I've just pasted a long character sequence into a string literal, and now I want to break it up into a concatenation of shorter string literals so it doesn't wrap. I also want it to be readable, so I want to break only after spaces. I select the whole string (minus the quotation marks) and do an in-selection-only replace-all with this regex:
/.{20,60} /
...and this replacement:
/$0"ΒΆ + "/
...where the pilcrow is an actual newline, and the number of spaces varies from one incident to the next. Result:
String s = "I recently discussed editors with a co-worker. He uses one "
+ "of the less popular editors and I use another (I won't say "
+ "which ones since it's not relevant and I want to avoid an "
+ "editor flame war). I was saying that I didn't like his "
+ "editor as much because it doesn't let you do find/replace "

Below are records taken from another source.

/-- R322 and R328: the bus agents' internal steps, each exactly when its condition holds, and refused otherwise. -/
def Obligations.AgentSteps : Prop :=
  ∀ s : State,
    (s.halted = false → s.i2cPhase = .txBusy → stepChoice .i2cByteOut s = .next { s with i2cPhase := .txReady }) ∧
    (s.halted = true ∨ s.i2cPhase ≠ .txBusy → stepChoice .i2cByteOut s = .refused .agentHasNoStep) ∧
    (s.i2cPhase = .txBusy → ¬ Final s) ∧
    (s.halted = false → s.cfg.eventLoss = true → s.i2cPhase = .txReady → s.dispArmed = true →
      stepChoice .loseTxe s = .next { s with dispArmed := false }) ∧
    (s.halted = false → s.cfg.eventLoss = true → s.i2cPhase = .sbPending →
      stepChoice .loseSb s = .next { s with i2cPhase := .stalled }) ∧
    (s.halted = false → s.cfg.eventLoss = true → s.spiBusy = true →
      stepChoice .loseSpi s = .next { s with spiBusy := false }) ∧
    (s.halted = true ∨ s.cfg.eventLoss = false ∨ s.i2cPhase ≠ .txReady ∨ s.dispArmed = false →
      stepChoice .loseTxe s = .refused .agentHasNoStep) ∧
    (s.halted = true ∨ s.cfg.eventLoss = false ∨ s.i2cPhase ≠ .sbPending →
      stepChoice .loseSb s = .refused .agentHasNoStep) ∧
    (s.halted = true ∨ s.cfg.eventLoss = false ∨ s.spiBusy = false →
      stepChoice .loseSpi s = .refused .agentHasNoStep)

/-! ### Frames: what each instruction leaves unchanged whenever it answers a next state -/

/-- The commands that only look: FIFO.PEEK, FIFO.LEN, FIFO.ISEMPTY, DISP.WAITDRAIN, RES.CLASSIFY, RES.CONT, CSR.READ. -/
def Obligations.LooksChangeNothing : Prop :=
  ∀ (i : Instr) (s t : State),
    i = .fifoPeek ∨ i = .fifoLen ∨ i = .fifoIsempty ∨ i = .dispWaitdrain ∨ (∃ a b, i = .resClassify a b) ∨
      (∃ a b, i = .resCont a b) ∨ (∃ c, i = .csrRead c) →
    exec i s = .next t → t = { s with rsp := t.rsp } ∨ ∃ c, c ≠ .none ∧ t = commandFault s c (encode i)

/-- FIFO.WRITE changes FIFO_LEN and at most the one slot at FIFO_WPTR, and stores nothing to a full FIFO; FIFO.READ changes
the cursor and the count and no slot; ARB.CLAIM and ARB.RELEASE the running frame's priority and claims. -/
def Obligations.FifoAndArbFrames : Prop :=
  (∀ (b : Byte) (s t : State), exec (.fifoWrite b) s = .next t →
    (t = { s with buf := t.buf, fifoLen := t.fifoLen, rsp := t.rsp } ∧
      (∀ k, k ≠ (s.fifoPtr.toNat + s.fifoLen.toNat) % s.cfg.cap → Memory.read t.buf k = Memory.read s.buf k) ∧
      (s.fifoLen.toNat = s.cfg.cap → t.buf = s.buf ∧ t.fifoLen = s.fifoLen)) ∨
      ∃ c, c ≠ .none ∧ t = commandFault s c (encode (.fifoWrite b))) ∧
  (∀ s t : State, exec .fifoRead s = .next t →
    t = { s with fifoPtr := t.fifoPtr, fifoLen := t.fifoLen, rsp := t.rsp } ∨
      ∃ c, c ≠ .none ∧ t = commandFault s c (encode .fifoRead)) ∧
  (∀ (i : Instr) (s t : State), i = .arbRelease ∨ (∃ r, i = .arbClaim r) → exec i s = .next t →
    t = { s with
      running := { s.running with claims := t.running.claims, cur := t.running.cur }
      rsp := t.rsp } ∨
      ∃ c, c ≠ .none ∧ t = commandFault s c (encode i))

/-- The display's commands and events change only the channel, the FIFO's cursor and count, the I2C phase and the trace;
in particular a built-in handler's step leaves FRAMES as it is (R314), and no byte of BUF changes. -/
def Obligations.DisplayFrame : Prop :=
  ∀ (i : Instr) (s t : State), i = .dispKick ∨ i = .evI2cSb ∨ i = .evI2cTxe ∨ (∃ k, i = .evI2cErr k) →
    exec i s = .next t →
    t = { s with
      disp := t.disp
      dispArmed := t.dispArmed
      dispLastErr := t.dispLastErr
      fifoPtr := t.fifoPtr
      fifoLen := t.fifoLen
      i2cPhase := t.i2cPhase
      trace := t.trace
      rsp := t.rsp } ∨
    ∃ c ctx, c ≠ .none ∧ (t = commandFault s c (encode i) ∨ t = eventFault s c (encode i) ctx)

/-- The sensor's commands and events change only the transaction, the SPI interface and the trace; a trigger changes only
PENDING. -/
def Obligations.SensorAndTriggerFrames : Prop :=
  (∀ (i : Instr) (s t : State),
    (∃ r, i = .sensStartRead r) ∨ (∃ r v, i = .sensStartWrite r v) ∨ (∃ b, i = .evSpiRx b) ∨
      (∃ k, i = .evSpiRxfail k) →
    exec i s = .next t →
    t = { s with
      sensTag := t.sensTag
      sensAction := t.sensAction
      sensResult := t.sensResult
      sensLastErr := t.sensLastErr
      spiBusy := t.spiBusy
      spiSel := t.spiSel
      trace := t.trace
      rsp := t.rsp } ∨
    ∃ c ctx, c ≠ .none ∧ (t = commandFault s c (encode i) ∨ t = eventFault s c (encode i) ctx)) ∧
  (∀ (k : CtxId) (s t : State), exec (.evSwTrigger k) s = .next t →
    t = { s with pending := t.pending } ∨ ∃ c, c ≠ .none ∧ t = eventFault s c (encode (.evSwTrigger k)) 0xD)
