-- ==== Sys2Proof/Laws/State.lean ====
section
/-! SUPPORT. What each named update of the state leaves in each field, by rfl, so that no proof unfolds a record update. -/

namespace Sys2Proof.Machine

/-! ### respond (Machine/Ops.lean, R104) -/

@[simp] theorem State.respond_cfg (s : State) (v : Word) : (s.respond v).cfg = s.cfg := rfl
@[simp] theorem State.respond_buf (s : State) (v : Word) : (s.respond v).buf = s.buf := rfl
@[simp] theorem State.respond_fifoPtr (s : State) (v : Word) : (s.respond v).fifoPtr = s.fifoPtr := rfl
@[simp] theorem State.respond_fifoLen (s : State) (v : Word) : (s.respond v).fifoLen = s.fifoLen := rfl
@[simp] theorem State.respond_disp (s : State) (v : Word) : (s.respond v).disp = s.disp := rfl
@[simp] theorem State.respond_dispArmed (s : State) (v : Word) : (s.respond v).dispArmed = s.dispArmed := rfl
@[simp] theorem State.respond_dispLastErr (s : State) (v : Word) : (s.respond v).dispLastErr = s.dispLastErr := rfl
@[simp] theorem State.respond_sensTag (s : State) (v : Word) : (s.respond v).sensTag = s.sensTag := rfl
@[simp] theorem State.respond_sensAction (s : State) (v : Word) : (s.respond v).sensAction = s.sensAction := rfl
@[simp] theorem State.respond_sensResult (s : State) (v : Word) : (s.respond v).sensResult = s.sensResult := rfl
@[simp] theorem State.respond_sensLastErr (s : State) (v : Word) : (s.respond v).sensLastErr = s.sensLastErr := rfl
@[simp] theorem State.respond_running (s : State) (v : Word) : (s.respond v).running = s.running := rfl
@[simp] theorem State.respond_preempted (s : State) (v : Word) : (s.respond v).preempted = s.preempted := rfl
@[simp] theorem State.respond_ceilDisp (s : State) (v : Word) : (s.respond v).ceilDisp = s.ceilDisp := rfl
@[simp] theorem State.respond_ceilSens (s : State) (v : Word) : (s.respond v).ceilSens = s.ceilSens := rfl
@[simp] theorem State.respond_pending (s : State) (v : Word) : (s.respond v).pending = s.pending := rfl
@[simp] theorem State.respond_faultCode (s : State) (v : Word) : (s.respond v).faultCode = s.faultCode := rfl
@[simp] theorem State.respond_faultWord (s : State) (v : Word) : (s.respond v).faultWord = s.faultWord := rfl
@[simp] theorem State.respond_faultCtx (s : State) (v : Word) : (s.respond v).faultCtx = s.faultCtx := rfl
@[simp] theorem State.respond_halted (s : State) (v : Word) : (s.respond v).halted = s.halted := rfl
@[simp] theorem State.respond_i2cPhase (s : State) (v : Word) : (s.respond v).i2cPhase = s.i2cPhase := rfl
@[simp] theorem State.respond_spiBusy (s : State) (v : Word) : (s.respond v).spiBusy = s.spiBusy := rfl
@[simp] theorem State.respond_spiSel (s : State) (v : Word) : (s.respond v).spiSel = s.spiSel := rfl
@[simp] theorem State.respond_trace (s : State) (v : Word) : (s.respond v).trace = s.trace := rfl
@[simp] theorem State.respond_rsp (s : State) (v : Word) : (s.respond v).rsp = some v := rfl
@[simp] theorem State.respond_idleDone (s : State) (v : Word) : (s.respond v).idleDone = s.idleDone := rfl
@[simp] theorem State.respond_schedule (s : State) (v : Word) : (s.respond v).schedule = s.schedule := rfl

+ "with regular expressions.";
The first thing I do with any editor is try to figure out it's Regex oddities. I use it all the time. Nothing really crazy, but it's handy when you've got to copy/paste stuff between different types of text - SQL <-> PHP is the one I do most often - and you don't want to fart around making the same change 500 times.
Regex is very handy any time I am trying to replace a value that spans multiple lines. Or when I want to replace a value with something that contains a line break.
I also like that you can match things in a regular expression and not replace the full match using the $# syntax to output the portion of the match you want to maintain.
I agree with you on points 3, 4, and 5 but not necessarily points 1 and 2.
In some cases 1 and 2 are easier to achieve using a anonymous keyboard macro.
By this I mean doing the following:
Position the cursor on the first line
Start a keyboard macro recording
Modify the first line
Position the cursor on the next line
Stop record.
Now all that is needed to modify the next line is to repeat the macro.
I could live with out support for regex but could not live without anonymous keyboard macros.